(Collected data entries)

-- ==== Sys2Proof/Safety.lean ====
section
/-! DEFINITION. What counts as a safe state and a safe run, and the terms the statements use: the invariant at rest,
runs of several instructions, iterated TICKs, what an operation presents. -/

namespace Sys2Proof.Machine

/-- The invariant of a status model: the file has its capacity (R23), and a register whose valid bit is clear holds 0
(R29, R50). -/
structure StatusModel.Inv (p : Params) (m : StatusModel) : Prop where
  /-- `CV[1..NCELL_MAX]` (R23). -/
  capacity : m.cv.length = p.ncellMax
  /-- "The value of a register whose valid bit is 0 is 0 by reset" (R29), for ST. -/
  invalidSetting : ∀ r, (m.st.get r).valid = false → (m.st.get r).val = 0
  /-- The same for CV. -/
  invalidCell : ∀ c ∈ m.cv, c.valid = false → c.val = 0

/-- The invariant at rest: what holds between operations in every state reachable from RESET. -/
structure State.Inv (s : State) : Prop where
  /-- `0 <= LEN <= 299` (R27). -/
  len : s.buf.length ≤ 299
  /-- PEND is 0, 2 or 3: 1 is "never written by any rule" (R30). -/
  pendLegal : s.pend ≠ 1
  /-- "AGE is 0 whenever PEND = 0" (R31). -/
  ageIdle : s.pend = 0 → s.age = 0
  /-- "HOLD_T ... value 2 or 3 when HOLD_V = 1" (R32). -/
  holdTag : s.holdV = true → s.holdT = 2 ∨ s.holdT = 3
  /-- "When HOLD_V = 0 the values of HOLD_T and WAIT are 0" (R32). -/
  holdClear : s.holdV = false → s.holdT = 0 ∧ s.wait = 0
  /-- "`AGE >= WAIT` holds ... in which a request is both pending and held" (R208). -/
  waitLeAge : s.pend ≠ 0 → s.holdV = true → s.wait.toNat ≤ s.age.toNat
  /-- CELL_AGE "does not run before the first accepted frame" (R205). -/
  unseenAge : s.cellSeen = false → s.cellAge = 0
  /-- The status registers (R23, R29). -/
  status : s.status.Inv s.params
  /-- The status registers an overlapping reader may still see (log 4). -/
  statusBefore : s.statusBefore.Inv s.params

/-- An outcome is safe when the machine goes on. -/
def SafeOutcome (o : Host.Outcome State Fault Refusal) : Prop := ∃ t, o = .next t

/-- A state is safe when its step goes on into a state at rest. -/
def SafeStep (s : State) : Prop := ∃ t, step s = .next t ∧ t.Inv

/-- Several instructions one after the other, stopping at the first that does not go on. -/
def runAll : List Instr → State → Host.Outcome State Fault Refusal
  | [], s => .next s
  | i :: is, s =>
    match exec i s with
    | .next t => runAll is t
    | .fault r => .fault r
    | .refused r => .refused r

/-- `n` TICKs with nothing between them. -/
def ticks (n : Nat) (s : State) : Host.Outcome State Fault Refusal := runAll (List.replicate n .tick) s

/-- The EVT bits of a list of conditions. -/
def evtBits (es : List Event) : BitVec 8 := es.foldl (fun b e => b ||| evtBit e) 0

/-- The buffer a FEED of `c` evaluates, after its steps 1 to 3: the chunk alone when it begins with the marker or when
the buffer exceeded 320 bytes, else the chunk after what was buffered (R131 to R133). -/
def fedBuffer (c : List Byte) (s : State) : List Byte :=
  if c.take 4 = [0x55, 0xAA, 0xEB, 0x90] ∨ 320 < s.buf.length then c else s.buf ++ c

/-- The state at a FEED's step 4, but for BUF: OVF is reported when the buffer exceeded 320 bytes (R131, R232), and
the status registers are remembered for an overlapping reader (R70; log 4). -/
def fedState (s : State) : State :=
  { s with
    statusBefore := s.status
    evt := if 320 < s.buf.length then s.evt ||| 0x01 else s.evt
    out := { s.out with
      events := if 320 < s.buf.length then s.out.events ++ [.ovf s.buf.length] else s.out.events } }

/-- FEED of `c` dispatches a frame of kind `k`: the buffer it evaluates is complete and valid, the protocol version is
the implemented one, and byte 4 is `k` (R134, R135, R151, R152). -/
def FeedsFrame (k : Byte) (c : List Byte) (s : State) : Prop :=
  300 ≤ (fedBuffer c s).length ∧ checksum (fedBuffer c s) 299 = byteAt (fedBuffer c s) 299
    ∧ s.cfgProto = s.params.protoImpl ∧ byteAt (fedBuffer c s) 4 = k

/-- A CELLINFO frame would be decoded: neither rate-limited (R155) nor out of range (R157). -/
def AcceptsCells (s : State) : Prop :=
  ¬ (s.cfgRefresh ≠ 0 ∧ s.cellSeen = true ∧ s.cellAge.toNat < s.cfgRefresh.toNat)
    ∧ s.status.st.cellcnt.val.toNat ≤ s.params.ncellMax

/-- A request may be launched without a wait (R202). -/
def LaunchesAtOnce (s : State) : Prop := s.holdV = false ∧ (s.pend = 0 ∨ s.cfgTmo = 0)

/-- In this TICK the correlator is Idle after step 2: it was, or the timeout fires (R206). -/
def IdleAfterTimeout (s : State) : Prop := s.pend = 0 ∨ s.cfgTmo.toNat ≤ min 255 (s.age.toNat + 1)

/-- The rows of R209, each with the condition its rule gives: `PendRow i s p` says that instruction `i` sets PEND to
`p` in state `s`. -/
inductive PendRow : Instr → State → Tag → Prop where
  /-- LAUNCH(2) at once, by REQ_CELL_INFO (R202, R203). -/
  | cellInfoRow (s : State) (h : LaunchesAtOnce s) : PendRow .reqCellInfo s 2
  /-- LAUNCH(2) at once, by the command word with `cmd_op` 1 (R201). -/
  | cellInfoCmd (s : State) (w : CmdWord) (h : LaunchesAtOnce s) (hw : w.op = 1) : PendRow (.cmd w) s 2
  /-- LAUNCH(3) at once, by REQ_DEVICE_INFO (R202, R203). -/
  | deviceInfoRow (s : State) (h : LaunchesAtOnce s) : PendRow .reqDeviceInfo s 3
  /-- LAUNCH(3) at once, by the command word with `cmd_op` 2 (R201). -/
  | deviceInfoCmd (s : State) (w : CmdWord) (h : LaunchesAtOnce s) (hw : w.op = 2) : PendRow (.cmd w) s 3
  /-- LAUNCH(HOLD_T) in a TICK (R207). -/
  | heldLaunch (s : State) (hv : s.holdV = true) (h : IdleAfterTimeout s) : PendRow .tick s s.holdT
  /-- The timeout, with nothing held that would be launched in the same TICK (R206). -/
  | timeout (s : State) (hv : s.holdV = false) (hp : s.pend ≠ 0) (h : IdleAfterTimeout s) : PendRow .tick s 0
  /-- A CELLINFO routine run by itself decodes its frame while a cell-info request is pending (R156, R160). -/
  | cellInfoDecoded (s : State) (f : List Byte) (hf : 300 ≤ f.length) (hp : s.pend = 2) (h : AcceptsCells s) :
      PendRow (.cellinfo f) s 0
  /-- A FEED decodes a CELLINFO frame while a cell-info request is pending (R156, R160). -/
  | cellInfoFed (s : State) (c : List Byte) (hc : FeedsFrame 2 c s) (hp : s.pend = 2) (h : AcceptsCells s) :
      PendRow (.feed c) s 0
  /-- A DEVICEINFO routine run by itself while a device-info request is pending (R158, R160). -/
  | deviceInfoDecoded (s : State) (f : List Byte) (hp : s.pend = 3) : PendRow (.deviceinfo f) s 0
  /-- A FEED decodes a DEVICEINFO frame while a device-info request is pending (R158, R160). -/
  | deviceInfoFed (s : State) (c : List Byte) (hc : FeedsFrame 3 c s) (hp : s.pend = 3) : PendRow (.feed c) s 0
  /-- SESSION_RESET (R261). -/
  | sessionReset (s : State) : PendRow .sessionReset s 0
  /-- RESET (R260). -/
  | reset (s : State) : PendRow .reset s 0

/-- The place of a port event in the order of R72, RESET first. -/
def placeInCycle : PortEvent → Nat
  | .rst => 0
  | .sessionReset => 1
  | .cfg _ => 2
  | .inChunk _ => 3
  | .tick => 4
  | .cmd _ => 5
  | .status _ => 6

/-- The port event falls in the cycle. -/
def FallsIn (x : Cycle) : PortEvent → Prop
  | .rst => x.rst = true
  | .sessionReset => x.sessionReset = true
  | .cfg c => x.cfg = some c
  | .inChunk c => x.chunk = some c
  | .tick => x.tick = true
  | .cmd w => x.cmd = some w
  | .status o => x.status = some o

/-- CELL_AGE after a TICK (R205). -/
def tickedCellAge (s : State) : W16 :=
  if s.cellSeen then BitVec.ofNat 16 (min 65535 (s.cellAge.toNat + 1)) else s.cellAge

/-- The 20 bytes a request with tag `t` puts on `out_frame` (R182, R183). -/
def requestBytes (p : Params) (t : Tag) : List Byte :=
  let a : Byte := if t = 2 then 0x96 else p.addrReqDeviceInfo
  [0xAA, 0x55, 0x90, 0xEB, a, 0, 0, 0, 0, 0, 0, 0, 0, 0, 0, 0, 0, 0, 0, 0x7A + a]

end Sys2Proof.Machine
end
==
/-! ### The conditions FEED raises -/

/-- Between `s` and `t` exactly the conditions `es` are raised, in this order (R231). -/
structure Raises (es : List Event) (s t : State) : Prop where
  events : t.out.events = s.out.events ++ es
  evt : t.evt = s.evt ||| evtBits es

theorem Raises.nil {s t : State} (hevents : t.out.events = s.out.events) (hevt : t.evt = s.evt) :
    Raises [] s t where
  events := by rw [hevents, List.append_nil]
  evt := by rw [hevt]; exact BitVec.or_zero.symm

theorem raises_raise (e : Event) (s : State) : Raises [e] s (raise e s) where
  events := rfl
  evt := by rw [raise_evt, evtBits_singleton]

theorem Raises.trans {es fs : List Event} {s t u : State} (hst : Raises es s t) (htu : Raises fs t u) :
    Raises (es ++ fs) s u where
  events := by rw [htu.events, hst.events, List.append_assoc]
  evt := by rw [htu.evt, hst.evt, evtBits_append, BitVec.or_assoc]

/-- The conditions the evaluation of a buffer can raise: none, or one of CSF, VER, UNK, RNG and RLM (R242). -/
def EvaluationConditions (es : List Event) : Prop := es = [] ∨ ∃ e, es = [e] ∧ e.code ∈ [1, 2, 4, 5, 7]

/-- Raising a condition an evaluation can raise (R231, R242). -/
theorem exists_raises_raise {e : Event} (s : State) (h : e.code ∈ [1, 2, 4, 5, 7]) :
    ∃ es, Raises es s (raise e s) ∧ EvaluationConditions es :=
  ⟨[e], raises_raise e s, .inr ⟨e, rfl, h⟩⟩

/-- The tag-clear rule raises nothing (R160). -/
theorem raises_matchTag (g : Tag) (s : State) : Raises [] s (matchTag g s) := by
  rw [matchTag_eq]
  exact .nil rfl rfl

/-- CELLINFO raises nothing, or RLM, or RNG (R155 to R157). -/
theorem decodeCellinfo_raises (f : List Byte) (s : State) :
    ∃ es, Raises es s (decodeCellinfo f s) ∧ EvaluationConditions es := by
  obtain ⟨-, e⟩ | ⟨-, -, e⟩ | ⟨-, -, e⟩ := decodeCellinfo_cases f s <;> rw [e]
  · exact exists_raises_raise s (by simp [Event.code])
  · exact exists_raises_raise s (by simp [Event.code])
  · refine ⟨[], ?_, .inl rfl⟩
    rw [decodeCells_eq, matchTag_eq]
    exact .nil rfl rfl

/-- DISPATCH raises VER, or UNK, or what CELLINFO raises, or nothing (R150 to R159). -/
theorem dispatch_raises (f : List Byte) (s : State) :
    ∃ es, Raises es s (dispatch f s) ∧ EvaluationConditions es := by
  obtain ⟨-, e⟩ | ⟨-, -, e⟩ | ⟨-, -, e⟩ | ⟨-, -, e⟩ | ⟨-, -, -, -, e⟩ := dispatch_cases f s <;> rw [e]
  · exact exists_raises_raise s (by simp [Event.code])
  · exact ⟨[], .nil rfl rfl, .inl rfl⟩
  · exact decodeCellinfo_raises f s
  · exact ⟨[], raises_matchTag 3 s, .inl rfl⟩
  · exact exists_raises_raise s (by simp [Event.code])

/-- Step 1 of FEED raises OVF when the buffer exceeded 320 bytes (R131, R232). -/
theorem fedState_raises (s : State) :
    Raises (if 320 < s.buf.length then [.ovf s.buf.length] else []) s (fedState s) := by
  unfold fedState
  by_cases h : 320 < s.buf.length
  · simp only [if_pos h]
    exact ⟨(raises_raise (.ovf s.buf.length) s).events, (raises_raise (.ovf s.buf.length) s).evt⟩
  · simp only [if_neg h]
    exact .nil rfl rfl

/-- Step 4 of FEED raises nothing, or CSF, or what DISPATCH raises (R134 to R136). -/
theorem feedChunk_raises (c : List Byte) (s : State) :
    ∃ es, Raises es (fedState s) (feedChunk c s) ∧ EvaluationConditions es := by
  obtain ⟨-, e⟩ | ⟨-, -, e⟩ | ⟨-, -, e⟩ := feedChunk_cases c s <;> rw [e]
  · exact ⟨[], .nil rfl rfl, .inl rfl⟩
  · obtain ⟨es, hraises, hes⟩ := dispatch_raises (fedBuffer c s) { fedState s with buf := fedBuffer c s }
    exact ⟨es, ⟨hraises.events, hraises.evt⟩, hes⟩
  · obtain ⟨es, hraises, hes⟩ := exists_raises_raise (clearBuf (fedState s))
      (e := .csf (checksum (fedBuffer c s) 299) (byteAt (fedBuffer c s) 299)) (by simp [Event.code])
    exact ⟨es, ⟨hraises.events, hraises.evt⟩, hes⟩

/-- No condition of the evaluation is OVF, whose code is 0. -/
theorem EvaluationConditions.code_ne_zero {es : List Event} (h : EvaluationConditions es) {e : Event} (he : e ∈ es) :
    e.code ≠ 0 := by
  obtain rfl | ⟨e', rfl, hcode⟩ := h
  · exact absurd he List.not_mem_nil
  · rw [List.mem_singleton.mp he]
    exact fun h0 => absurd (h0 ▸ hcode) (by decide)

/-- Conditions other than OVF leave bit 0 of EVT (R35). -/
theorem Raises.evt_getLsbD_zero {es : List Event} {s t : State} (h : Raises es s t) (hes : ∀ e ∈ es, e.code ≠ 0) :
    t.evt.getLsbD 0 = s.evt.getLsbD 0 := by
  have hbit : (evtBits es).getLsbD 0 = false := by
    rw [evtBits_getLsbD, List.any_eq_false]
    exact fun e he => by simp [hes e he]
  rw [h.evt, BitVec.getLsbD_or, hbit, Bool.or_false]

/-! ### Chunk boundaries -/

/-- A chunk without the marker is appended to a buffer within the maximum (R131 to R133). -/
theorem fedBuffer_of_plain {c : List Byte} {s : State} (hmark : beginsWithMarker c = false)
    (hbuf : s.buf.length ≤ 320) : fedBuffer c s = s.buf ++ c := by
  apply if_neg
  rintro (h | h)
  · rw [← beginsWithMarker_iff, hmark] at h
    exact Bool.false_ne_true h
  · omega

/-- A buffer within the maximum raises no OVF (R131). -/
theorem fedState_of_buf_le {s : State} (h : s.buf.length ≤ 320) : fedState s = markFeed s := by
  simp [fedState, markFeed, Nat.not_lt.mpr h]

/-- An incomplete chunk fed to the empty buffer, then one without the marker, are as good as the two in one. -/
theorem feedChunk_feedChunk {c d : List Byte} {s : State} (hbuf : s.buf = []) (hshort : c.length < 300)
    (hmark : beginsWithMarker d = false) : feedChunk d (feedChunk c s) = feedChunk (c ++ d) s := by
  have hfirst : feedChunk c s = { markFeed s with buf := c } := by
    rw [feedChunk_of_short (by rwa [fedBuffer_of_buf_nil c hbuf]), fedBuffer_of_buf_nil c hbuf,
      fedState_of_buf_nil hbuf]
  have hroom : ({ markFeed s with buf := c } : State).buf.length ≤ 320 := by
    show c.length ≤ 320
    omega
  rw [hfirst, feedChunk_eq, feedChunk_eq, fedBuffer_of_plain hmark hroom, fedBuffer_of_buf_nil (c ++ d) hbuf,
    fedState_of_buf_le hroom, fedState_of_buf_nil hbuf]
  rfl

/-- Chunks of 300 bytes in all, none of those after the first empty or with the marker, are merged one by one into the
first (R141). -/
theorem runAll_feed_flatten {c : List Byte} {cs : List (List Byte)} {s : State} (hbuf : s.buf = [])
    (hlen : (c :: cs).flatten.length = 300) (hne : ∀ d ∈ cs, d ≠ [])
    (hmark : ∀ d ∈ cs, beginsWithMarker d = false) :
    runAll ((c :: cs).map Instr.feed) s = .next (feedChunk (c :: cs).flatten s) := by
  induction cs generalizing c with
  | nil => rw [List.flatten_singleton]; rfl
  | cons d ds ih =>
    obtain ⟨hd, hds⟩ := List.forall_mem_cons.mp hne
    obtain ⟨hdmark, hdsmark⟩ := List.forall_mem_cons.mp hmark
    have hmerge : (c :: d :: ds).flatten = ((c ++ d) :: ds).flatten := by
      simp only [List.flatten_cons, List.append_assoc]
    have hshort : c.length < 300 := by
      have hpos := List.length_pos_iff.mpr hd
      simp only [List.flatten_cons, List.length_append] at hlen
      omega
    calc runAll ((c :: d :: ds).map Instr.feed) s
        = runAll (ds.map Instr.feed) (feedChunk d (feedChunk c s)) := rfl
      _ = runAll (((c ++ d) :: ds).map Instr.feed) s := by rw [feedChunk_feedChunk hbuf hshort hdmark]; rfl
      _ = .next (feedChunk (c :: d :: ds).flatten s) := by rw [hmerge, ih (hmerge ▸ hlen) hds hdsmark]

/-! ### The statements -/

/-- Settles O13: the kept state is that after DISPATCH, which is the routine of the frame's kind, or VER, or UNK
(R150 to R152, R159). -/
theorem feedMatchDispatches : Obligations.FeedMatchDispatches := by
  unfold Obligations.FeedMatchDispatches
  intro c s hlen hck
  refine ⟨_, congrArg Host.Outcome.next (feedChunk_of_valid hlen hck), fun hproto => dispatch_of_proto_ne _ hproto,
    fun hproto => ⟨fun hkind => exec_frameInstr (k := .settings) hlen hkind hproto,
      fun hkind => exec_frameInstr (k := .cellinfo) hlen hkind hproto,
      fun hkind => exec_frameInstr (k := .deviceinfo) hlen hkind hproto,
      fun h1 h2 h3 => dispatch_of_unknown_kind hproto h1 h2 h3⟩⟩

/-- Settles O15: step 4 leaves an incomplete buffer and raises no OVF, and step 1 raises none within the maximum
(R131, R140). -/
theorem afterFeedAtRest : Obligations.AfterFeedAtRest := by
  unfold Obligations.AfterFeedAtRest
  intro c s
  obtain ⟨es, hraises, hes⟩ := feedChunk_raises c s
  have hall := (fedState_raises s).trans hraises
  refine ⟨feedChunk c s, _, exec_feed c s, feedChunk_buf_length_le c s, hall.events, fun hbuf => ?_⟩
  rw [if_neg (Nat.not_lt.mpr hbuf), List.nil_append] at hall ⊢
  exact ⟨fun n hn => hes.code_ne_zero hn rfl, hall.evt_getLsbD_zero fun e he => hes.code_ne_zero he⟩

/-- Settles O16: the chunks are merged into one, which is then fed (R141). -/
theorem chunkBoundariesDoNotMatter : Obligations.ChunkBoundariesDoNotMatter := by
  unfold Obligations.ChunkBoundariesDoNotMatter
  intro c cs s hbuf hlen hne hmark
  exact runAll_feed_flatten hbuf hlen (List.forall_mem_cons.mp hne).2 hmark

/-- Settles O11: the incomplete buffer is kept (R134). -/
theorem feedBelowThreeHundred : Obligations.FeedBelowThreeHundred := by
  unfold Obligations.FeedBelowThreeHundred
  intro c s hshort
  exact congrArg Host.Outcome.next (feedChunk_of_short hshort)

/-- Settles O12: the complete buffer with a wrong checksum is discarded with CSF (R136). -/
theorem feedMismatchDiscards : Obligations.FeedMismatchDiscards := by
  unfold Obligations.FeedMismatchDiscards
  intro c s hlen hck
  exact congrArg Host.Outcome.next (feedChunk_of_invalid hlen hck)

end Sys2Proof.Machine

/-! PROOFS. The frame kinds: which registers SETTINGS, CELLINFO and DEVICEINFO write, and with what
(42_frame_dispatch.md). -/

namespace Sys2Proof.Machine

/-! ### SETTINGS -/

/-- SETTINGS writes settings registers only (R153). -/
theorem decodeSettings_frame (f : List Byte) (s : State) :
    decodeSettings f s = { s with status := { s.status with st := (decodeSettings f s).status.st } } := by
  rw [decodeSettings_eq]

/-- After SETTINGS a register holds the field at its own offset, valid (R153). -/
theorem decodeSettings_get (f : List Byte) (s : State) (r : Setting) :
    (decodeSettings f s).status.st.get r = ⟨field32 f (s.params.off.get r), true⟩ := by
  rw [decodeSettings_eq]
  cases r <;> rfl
* * *
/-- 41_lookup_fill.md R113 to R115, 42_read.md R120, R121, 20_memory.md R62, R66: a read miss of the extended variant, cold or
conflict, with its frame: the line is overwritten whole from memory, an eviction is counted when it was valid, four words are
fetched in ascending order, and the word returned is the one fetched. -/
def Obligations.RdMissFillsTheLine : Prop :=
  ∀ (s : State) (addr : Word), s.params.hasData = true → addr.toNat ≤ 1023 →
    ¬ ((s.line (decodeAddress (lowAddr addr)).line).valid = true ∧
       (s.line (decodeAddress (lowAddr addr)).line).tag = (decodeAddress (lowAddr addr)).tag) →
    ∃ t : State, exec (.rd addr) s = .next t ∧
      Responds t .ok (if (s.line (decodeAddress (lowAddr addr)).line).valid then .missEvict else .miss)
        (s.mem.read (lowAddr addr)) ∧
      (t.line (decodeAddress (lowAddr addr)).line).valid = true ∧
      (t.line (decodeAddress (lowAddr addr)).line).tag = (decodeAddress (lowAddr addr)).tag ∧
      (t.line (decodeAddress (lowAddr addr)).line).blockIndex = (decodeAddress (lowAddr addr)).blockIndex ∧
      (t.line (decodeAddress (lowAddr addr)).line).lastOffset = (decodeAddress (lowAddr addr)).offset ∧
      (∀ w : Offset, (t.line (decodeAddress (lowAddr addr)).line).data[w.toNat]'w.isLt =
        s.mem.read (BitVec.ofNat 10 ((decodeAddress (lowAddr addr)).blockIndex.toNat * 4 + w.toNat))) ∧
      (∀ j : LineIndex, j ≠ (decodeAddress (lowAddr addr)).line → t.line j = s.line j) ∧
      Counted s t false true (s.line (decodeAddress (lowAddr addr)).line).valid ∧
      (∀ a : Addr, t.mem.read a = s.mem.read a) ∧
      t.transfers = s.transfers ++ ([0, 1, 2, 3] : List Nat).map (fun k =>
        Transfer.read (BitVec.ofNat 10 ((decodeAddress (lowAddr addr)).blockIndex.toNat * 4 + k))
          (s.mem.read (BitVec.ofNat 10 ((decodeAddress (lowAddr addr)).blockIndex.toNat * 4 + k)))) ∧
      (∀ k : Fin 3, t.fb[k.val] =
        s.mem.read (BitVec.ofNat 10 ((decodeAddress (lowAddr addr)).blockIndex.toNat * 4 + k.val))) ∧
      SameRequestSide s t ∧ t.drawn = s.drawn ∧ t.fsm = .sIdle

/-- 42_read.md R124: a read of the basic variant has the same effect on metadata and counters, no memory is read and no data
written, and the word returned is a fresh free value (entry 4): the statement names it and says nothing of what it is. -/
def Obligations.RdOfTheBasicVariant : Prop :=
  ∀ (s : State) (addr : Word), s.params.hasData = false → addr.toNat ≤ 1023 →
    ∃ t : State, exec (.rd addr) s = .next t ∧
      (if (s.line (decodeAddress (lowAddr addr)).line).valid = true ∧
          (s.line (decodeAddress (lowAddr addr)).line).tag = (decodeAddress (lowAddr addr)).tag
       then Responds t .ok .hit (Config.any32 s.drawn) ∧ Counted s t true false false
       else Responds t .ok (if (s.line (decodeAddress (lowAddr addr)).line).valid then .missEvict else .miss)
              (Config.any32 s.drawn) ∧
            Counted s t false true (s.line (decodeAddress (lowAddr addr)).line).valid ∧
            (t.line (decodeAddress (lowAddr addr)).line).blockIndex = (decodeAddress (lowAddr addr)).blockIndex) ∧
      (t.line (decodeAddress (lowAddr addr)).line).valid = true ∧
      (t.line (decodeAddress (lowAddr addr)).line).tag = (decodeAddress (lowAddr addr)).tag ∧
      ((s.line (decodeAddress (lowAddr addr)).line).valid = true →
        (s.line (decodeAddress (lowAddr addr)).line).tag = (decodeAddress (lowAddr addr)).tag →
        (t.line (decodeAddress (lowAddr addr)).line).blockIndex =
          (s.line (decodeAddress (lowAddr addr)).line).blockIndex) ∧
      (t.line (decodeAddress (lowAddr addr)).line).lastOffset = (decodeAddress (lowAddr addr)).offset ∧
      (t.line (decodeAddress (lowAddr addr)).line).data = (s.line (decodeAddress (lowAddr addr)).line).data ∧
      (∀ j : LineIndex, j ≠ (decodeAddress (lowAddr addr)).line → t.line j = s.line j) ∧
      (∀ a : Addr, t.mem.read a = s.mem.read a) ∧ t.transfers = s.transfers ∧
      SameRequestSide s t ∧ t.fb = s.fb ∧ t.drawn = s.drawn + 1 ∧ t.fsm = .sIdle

### Exercise
In the data above, find the line with "-- ==== Sys2Proof/Safety.lean" and the line with "not go on. -/". Retype both, plus every line between them, exactly.

### Response for this exercise
-- ==== Sys2Proof/Safety.lean ====
section
/-! DEFINITION. What counts as a safe state and a safe run, and the terms the statements use: the invariant at rest,
runs of several instructions, iterated TICKs, what an operation presents. -/

namespace Sys2Proof.Machine

/-- The invariant of a status model: the file has its capacity (R23), and a register whose valid bit is clear holds 0
(R29, R50). -/
structure StatusModel.Inv (p : Params) (m : StatusModel) : Prop where
  /-- `CV[1..NCELL_MAX]` (R23). -/
  capacity : m.cv.length = p.ncellMax
  /-- "The value of a register whose valid bit is 0 is 0 by reset" (R29), for ST. -/
  invalidSetting : ∀ r, (m.st.get r).valid = false → (m.st.get r).val = 0
  /-- The same for CV. -/
  invalidCell : ∀ c ∈ m.cv, c.valid = false → c.val = 0

/-- The invariant at rest: what holds between operations in every state reachable from RESET. -/
structure State.Inv (s : State) : Prop where
  /-- `0 <= LEN <= 299` (R27). -/
  len : s.buf.length ≤ 299
  /-- PEND is 0, 2 or 3: 1 is "never written by any rule" (R30). -/
  pendLegal : s.pend ≠ 1
  /-- "AGE is 0 whenever PEND = 0" (R31). -/
  ageIdle : s.pend = 0 → s.age = 0
  /-- "HOLD_T ... value 2 or 3 when HOLD_V = 1" (R32). -/
  holdTag : s.holdV = true → s.holdT = 2 ∨ s.holdT = 3
  /-- "When HOLD_V = 0 the values of HOLD_T and WAIT are 0" (R32). -/
  holdClear : s.holdV = false → s.holdT = 0 ∧ s.wait = 0
  /-- "`AGE >= WAIT` holds ... in which a request is both pending and held" (R208). -/
  waitLeAge : s.pend ≠ 0 → s.holdV = true → s.wait.toNat ≤ s.age.toNat
  /-- CELL_AGE "does not run before the first accepted frame" (R205). -/
  unseenAge : s.cellSeen = false → s.cellAge = 0
  /-- The status registers (R23, R29). -/
  status : s.status.Inv s.params
  /-- The status registers an overlapping reader may still see (log 4). -/
  statusBefore : s.statusBefore.Inv s.params

/-- An outcome is safe when the machine goes on. -/
def SafeOutcome (o : Host.Outcome State Fault Refusal) : Prop := ∃ t, o = .next t

/-- A state is safe when its step goes on into a state at rest. -/
def SafeStep (s : State) : Prop := ∃ t, step s = .next t ∧ t.Inv

/-- Several instructions one after the other, stopping at the first that does not go on. -/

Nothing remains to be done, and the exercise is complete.